The event was climaxed by a presentation from Mitchelle Chivunga, Africa Director of Global Policy House who said the implementation of the AfCFTA Digital Trade Protocol depends on the facilitation of Digital Trade Protocol and investment by reducing trade restrictions and barriers, harmonizing and standardization of content digital Trade, improving artificial intelligence such as Blockchain and Crypto Currency, better coordination among member States, clarity around compliance, customer relations, clarity and authentication of digital transactions. She emphasized that African States should encourage the implementation of the AfCFTA Digital Trade Protocol and also called on stakeholders to safeguard the sanctity of digital transaction codes developed by the African people and not to sell these codes to foreign portals for monetary gains because shortly these codes can better lot of African people through digital Trade transactions. She also called on Ghana and stakeholders to focus more on SMEs in the implementation of the AfCFTA digital Trade Protocol since that could address unemployment within the local economies through digital Trade.

Statistics provided by ODI posits that Ghana’s potential economic gains from the AfCFTA Digital Trade Protocol could enhance Ghana’s GDP growth to between $71. 3–$71. 7billion. It is also estimated that the value exports of in Ghana could potentially increase to between approximately $25.4 billion (low estimate) and $25.8 billion (high estimate) in line with projected export growth ranges of 15% to 16.9% if the AfCFTA Digital Trade Protocol is well implemented.

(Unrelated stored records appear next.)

/-- The ranges of a feeder's blocks and of their scale bytes over the operations of a sequence, from block `b` on. -/
def feedSeq (a : Bool) (f : Nat) : Nat → List Nat → List (Int × Int) × List (Int × Int)
  | _, [] => ([], [])
  | b, w :: ws =>
    let n := if a ∨ OpW.opc w ≠ 2 then opAllBlocks w else 0
    let r := feedSeq a f (b + n) ws
    (feedRange a f w b n ++ r.1, scaleRange f w b n ++ r.2)

/-- A feeder's block bytes lie all in one scratchpad, and its scale bytes all in one (R496). -/
def feedSeqOk (gx3 a : Bool) (f : Nat) (ws : List Nat) : Bool :=
  let r := feedSeq a f 0 ws
  let ok (l : List (Int × Int)) : Bool := match rangeHull l with | none => true | some h => inOne gx3 h.1 h.2
  ok r.1 && ok r.2

/-- A set's feeder words: rows 0 to 19, then columns. -/
def CluCfg.feeder (g : CluCfg) (fset no : Nat) : Nat := (g.feed.getD fset []).getD no 0

/-- The sides and indexes of the active rows and columns. -/
def CluCfg.edges (g : CluCfg) : List (Side × Nat) :=
  ((List.range g.rows).map fun r => (Side.a, r)) ++ (List.range g.cols).map fun c => (Side.b, c)

/-- The ranges of the feeders of a RUN, with the shapes of each edge's first ACTIVE cell. -/
def runFeedOk (gx3 : Bool) (g : CluCfg) (r : Nat × Nat) : Bool :=
  g.edges.all fun e =>
    let f := g.feeder r.1 (feederNo e.1 e.2)
    !FeedW.en f || match firstActive g.cells (feederCells g e.1 e.2) with
      | none => true
      | some w => feedSeqOk gx3 (e.1 == .a) f (seqOps g.ops 64 (CellW.seq w + r.2))

/-- Whether the outputs and the biases of an operation of a cell lie in their scratchpads (R125). -/
def outRangeOk (gx3 : Bool) (cw w : Nat) : Bool :=
  OpW.opc w == 3 || OpW.patches w == 0 ||
    let p := OpW.patches w - 1
    let m := opM w - 1
    let n := opN w - 1
    let tiles := OpW.ofmt w == 10 || OpW.pre w == 2
    (!tiles || decide (opTile w cw p < 1024))
      && (OpW.ofmt w == 10 || (
        let lo := opOutHalf w cw 0 0 0
        let hi := opOutHalf w cw p m n + halfBytes (OpW.ofmt w)
        if OpW.odest w = 0 then decide (2 * 0x180000 ≤ lo) && decide (hi ≤ 2 * 0x280000)
        else decide (2 * 0x280000 ≤ lo) && decide (hi ≤ 2 * 0x300000)))
      && (OpW.pre w != 1 ||
        inOne gx3 (opBiasAddr w cw 0 0) (opBiasAddr w cw p n + (if OpW.biasfmt w = 0 then 4 else 2) : Nat))

/-- Check 0x0D on a cluster. -/
def rangesOk (gx3 : Bool) (g : CluCfg) : Bool :=
  g.runs.all fun r =>
    runFeedOk gx3 g r && g.cellsOn.all fun i => (g.seqOf i r.2).all (outRangeOk gx3 (g.cells.getD i 0))

/-! ## Feeders (check 0x0F) -/

/-- Whether a feeder word's reserved bits are 0 (R126). -/
def feedBitsOk (f : Nat) : Bool := bits f 46 18 == 0 && bits f 112 16 == 0 && bits f 176 16 == 0 && bits f 236 20 == 0

/-- Whether a feeder set has EN only on active rows and columns (R120). -/
def feedEnOk (g : CluCfg) (fs : List Nat) : Bool :=
  (List.range 52).all fun no =>
    !FeedW.en (fs.getD no 0) || if no < 20 then decide (no < g.rows) else decide (no - 20 < g.cols)

/-- Blocks that a sequence takes from a side's link: a RED takes none from the B link. -/
def seqBlocks (a : Bool) (ops : List Nat) : Nat :=
  ops.foldl (fun n w => if a ∨ OpW.opc w ≠ 2 then n + opAllBlocks w else n) 0

/-- R127 on one edge of a RUN: equal block counts that the feeder's own equals, REDs alone in their column, and SCALES
where an operation has MX. A disabled feeder gives no block. -/
def edgeOk (g : CluCfg) (r : Nat × Nat) (e : Side × Nat) : Bool :=
  let a := e.1 == .a
  let f := g.feeder r.1 (feederNo e.1 e.2)
  let cells := (feederCells g e.1 e.2).filter fun i => !CellW.forward (g.cells.getD i 1)
  let seqs := cells.map fun i => g.seqOf i r.2
  let given := if FeedW.en f then FeedW.c0 f * FeedW.c1 f else 0
  let red := !a && seqs.any fun l => l.any fun w => OpW.opc w == 2
  (seqs.all fun l => seqBlocks a l == given)
    && (!red || (!FeedW.en f && seqs.all fun l => l.all fun w => OpW.opc w == 2))
    && (FeedW.scales f || seqs.all fun l => l.all fun w => !OpW.mx w)

/-- Check 0x0F on a cluster; a RUN whose set is out of range is left to check 0x10 (R140). -/
def feedersOk (g : CluCfg) : Bool :=
  g.feed.all (fun fs => fs.all feedBitsOk && feedEnOk g fs) && g.runs.all fun r => decide (g.feed.length ≤ r.1) || g.edges.all (edgeOk g r)

/-! ## Tile claims (check 0x0E) -/

/-- A set of PM tiles as a number, with the tiles of bytes [lo, hi) added. -/
def addTiles (s lo hi : Nat) : Nat :=
  if hi ≤ lo then s else
    (List.range ((hi - 1 - pmBase) / 512 + 1 - (lo - pmBase) / 512)).foldl
      (fun s k => s ||| 2 ^ ((lo - pmBase) / 512 + k)) s

/-- The PM tiles that a patch of an operation claims (R129, R161). -/
def patchTiles (w cw p s : Nat) : Nat :=
  let s := if OpW.ofmt w = 10 ∨ OpW.pre w = 2 then s ||| 2 ^ opTile w cw p else s
  if OpW.ofmt w = 10 ∨ OpW.odest w = 0 then s
  else (List.range (opM w)).foldl (fun s m =>
    addTiles s (opOutHalf w cw p m 0 / 2) (cdiv (opOutHalf w cw p m (opN w - 1) + halfBytes (OpW.ofmt w)) 2)) s

/-- The PM tiles that a cell claims in a RUN. -/
def cellTiles (g : CluCfg) (off i : Nat) : Nat :=
  (g.seqOf i off).foldl (fun s w =>
    if OpW.opc w = 3 then s
    else (List.range (OpW.patches w)).foldl (fun s p => patchTiles w (g.cells.getD i 0) p s) s) 0

/-- Whether sets of tiles are disjoint. -/
def disjointSets : Nat → List Nat → Bool
  | _, [] => true
  | s, t :: ts => s &&& t == 0 && disjointSets (s ||| t) ts

/-- Check 0x0E on a cluster (R129). -/
def claimsOk (g : CluCfg) : Bool := g.runs.all fun r => disjointSets 0 (g.cellsOn.map (cellTiles g r.2))

/-! ## Spares (check 0x0A, R144) -/

/-- Whether a cell, or spare 640 + 4 × band + spare, of a cluster is in the retired-cell list. -/
def State.retiredCell (s : State) (c n : Nat) : Bool := getK false s.rst.retired (c * 1024 + n)

/-- The retired cells of the active rectangle in a band, in order. -/
def State.bandRetired (s : State) (c : Nat) (g : CluCfg) (band : Nat) : List Nat :=
  g.active.filter fun i => decide (i / 32 / 5 = band) && s.retiredCell c i

/-- The healthy spares of a band, lowest first. -/
def State.bandSpares (s : State) (c band : Nat) : List Nat :=
  (List.range 4).filter fun k => !s.retiredCell c (640 + 4 * band + k)

/-- Whether the spares serve every retired cell of the active rectangle. -/
def State.sparesServe (s : State) (c : Nat) (g : CluCfg) : Bool :=
  (List.range 4).all fun b => decide ((s.bandRetired c g b).length ≤ (s.bandSpares c b).length)

/-- The spares in use (CLU_SPARE.USED): the lowest healthy ones of each band. -/
def State.spareMap (s : State) (c : Nat) (g : CluCfg) : Nat :=
  (List.range 4).foldl (fun m b =>
    ((s.bandSpares c b).take (s.bandRetired c g b).length).foldl (fun m k => m ||| 2 ^ (4 * b + k)) m) 0

/-! ## MOVE templates and counters (check 0x12) -/

/-- A template as a move, for the encoding checks of R181. -/
def templateMove (d : List Nat) : Move := Move.fresh d .step 0 none 0

/-- The templates that a cluster's MOVE steps name. -/
def issuedBy (p : PlanRead) (g : CluCfg) : List (List Nat) :=
  (g.steps.filter fun w => StepW.opc w == 4).filterMap fun w => p.moves[StepW.template w]?

/-- The cluster in which a template's landing counter lies, for the cluster that issues it: the destination's, or LCLU
where the destination is in HBM (R176). -/
def lcntClu (issuer : Nat) (v : Move) : Option Nat :=
  match v.dspace with
  | 0 => some issuer
  | 1 => some (bits v.daddr 22 9)
  | 2 => some v.lclu
  | _ => none

/-- Whether a template, issued or not, lands on a counter of a cluster (R131). The counter of a LOCAL destination lies in
the clusters that issue the template (DEDUCED, log entry 119). -/
def landsOn (p : PlanRead) (c n : Nat) : Bool :=
  p.moves.any fun d =>
    let v := templateMove d
    v.lcntEn && v.lcnt == n
      && (if v.dspace = 0 then p.clus.any fun e => e.1 == c && (issuedBy p e.2).contains d else lcntClu c v == some c)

Present at the Forum were Mr. Max Mendez-Parra (ODI), Derrick Abudu (ODI), Mitchelle Chivunga, Africa Director, Global Policy House, Mad. Adjoa Agyemang, AfCTA, Peter Bismark, Executive Director ( Institute of Liberty and Policy Innovation, ILAPI), Dr. Michael Richmond Smart-Abbey, Public Policy Analyst and CEO, Sabre Security Consult, Mr. Dankwah from the Ghana Chamber of Commerce as well as representatives of Ministry of Trade and Industry, Ministry of Communication, Ghana Revenue Authority and other Private Sector Advocates In Digital Trade Protocol.